Task directions: Which lines in the records below contain the word "AluEntry"? Copy each one.
=== Begin Enclosure ===
-- ==== Sys2Proof/Laws/KeepsWords.lean ====
section
/-! SUPPORT. The words of lanes and of control flow keep what every step keeps, and always answer a next state. -/

set_option Elab.async false
set_option linter.all false

namespace Sys2Proof.Machine

variable {a s t : State}

/-! ### Alu.lean, Control.lean, Float.lean, CrossLane.lean, Pair.lean, Traps.lean, Ready.lean -/

@[simp] theorem laneWord_keeps (h : Keeps a s) (g : Gang) (opc n : Nat) (y : Bool) (sb : BitVec 3) (lanes : List (Nat × Nat))
    (ops : List LaneOp) (r i : Bool) : Keeps a (s.laneWord g opc n y sb lanes ops r i) := by
  unfold State.laneWord
  split
  · simp (maxDischargeDepth := 40) [h]
  · split <;> simp (maxDischargeDepth := 40) [h]

@[simp] theorem aluWordIn_goes (opc : Nat) (w : StdWord) (e : Gang → AluEntry) : Goes s (aluWordIn opc w e s) := by
  unfold aluWordIn
  split <;> simp

@[simp] theorem aluWord_goes (opc : Nat) (w : StdWord) (e : AluEntry) : Goes s (aluWord opc w e s) := aluWordIn_goes _ _ _

@[simp] theorem longLaneWord_goes (opc : Nat) (w : StdWord) (e : Gang → AluEntry) : Goes s (longLaneWord opc w e s) := by
  unfold longLaneWord
  split
  · simp
  · dsimp only
    split
    · simp
    · split <;> simp

@[simp] theorem noEffect_keeps (h : Keeps a s) (g : Gang) (opc : Nat) (w : CtlWord) : Keeps a (s.noEffect g opc w) := by
  unfold State.noEffect
  split <;> simp (maxDischargeDepth := 40) [h]

@[simp] theorem jumpWord_keeps (h : Keeps a s) (g : Gang) (y : Bool) (t : Option Trap) (move : Nat → Slice → Slice) :
    Keeps a (s.jumpWord g y t move) := by
  unfold State.jumpWord
  split <;> simp (maxDischargeDepth := 40) [h]

@[simp] theorem giveLanes_keeps (h : Keeps a s) (g : Gang) (lanes : List (Nat × Nat)) (dst : BitVec 9) (v : Nat) :
    Keeps a (s.giveLanes g lanes dst v) := by simp (maxDischargeDepth := 40) [State.giveLanes, h]

@[simp] theorem holdWord_keeps (h : Keeps a s) (g : Gang) : Keeps a (s.holdWord g) := by simp (maxDischargeDepth := 40) [State.holdWord, h]

@[simp] theorem noteSlot_keeps (h : Keeps a s) (g : Gang) : Keeps a (s.noteSlot g) := modifyBank_keeps h _ _ _

theorem cohortWord_goes (opc : Nat) (w : StdWord) (act : State → Gang → Nat → Nat × State)
    (ha : ∀ t g x, Keeps s t → Keeps s (act t g x).2) : Goes s (cohortWord opc w act s) := by
  unfold cohortWord
  split
  · simp
  · dsimp only
    split
    · simp
    · split
      · simp
      · split
        · simp
        · simp (maxDischargeDepth := 40) [ha]

theorem cohNew_keeps (h : Keeps a s) (g : Gang) (x : Nat) : Keeps a (cohNew s g x).2 := by
  unfold cohNew
  dsimp only; split <;> simp (maxDischargeDepth := 40) [h]

theorem cohFree_keeps (h : Keeps a s) (g : Gang) (x : Nat) : Keeps a (cohFree s g x).2 := by
  unfold cohFree
  split
  · exact h
  · split
    · exact h
    · split <;> simp (maxDischargeDepth := 40) [h]

theorem cohJoin_keeps (h : Keeps a s) (g : Gang) (x : Nat) : Keeps a (cohJoin s g x).2 := by
  unfold cohJoin
  split
  · exact h
  · dsimp only
    split
    · exact h
    · split <;> simp (maxDischargeDepth := 40) [h]

theorem cohLeave_keeps (h : Keeps a s) (g : Gang) (x : Nat) : Keeps a (cohLeave s g x).2 := by
  unfold cohLeave
  split
  · exact h
  · dsimp only
    split <;> simp (maxDischargeDepth := 40) [h]


/-! ### Integer.lean -/

theorem execIadd_goes (w : StdWord) : Goes s (execIadd w s) := by
  unfold execIadd
  (repeat' (first | split | (dsimp only; split))) <;> simp (maxDischargeDepth := 40)

theorem execIsub_goes (w : StdWord) : Goes s (execIsub w s) := by
  unfold execIsub
  (repeat' (first | split | (dsimp only; split))) <;> simp (maxDischargeDepth := 40)

theorem execImul_goes (w : StdWord) : Goes s (execImul w s) := by
  unfold execImul
  (repeat' (first | split | (dsimp only; split))) <;> simp (maxDischargeDepth := 40)

theorem execImulh_goes (w : StdWord) : Goes s (execImulh w s) := by
  unfold execImulh
  (repeat' (first | split | (dsimp only; split))) <;> simp (maxDischargeDepth := 40)

theorem execImad_goes (w : StdWord) : Goes s (execImad w s) := by
  unfold execImad
  (repeat' (first | split | (dsimp only; split))) <;> simp (maxDischargeDepth := 40)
=== End Enclosure ===
Response area:
@[simp] theorem aluWordIn_goes (opc : Nat) (w : StdWord) (e : Gang → AluEntry) : Goes s (aluWordIn opc w e s) := by
@[simp] theorem aluWord_goes (opc : Nat) (w : StdWord) (e : AluEntry) : Goes s (aluWord opc w e s) := aluWordIn_goes _ _ _
@[simp] theorem longLaneWord_goes (opc : Nat) (w : StdWord) (e : Gang → AluEntry) : Goes s (longLaneWord opc w e s) := by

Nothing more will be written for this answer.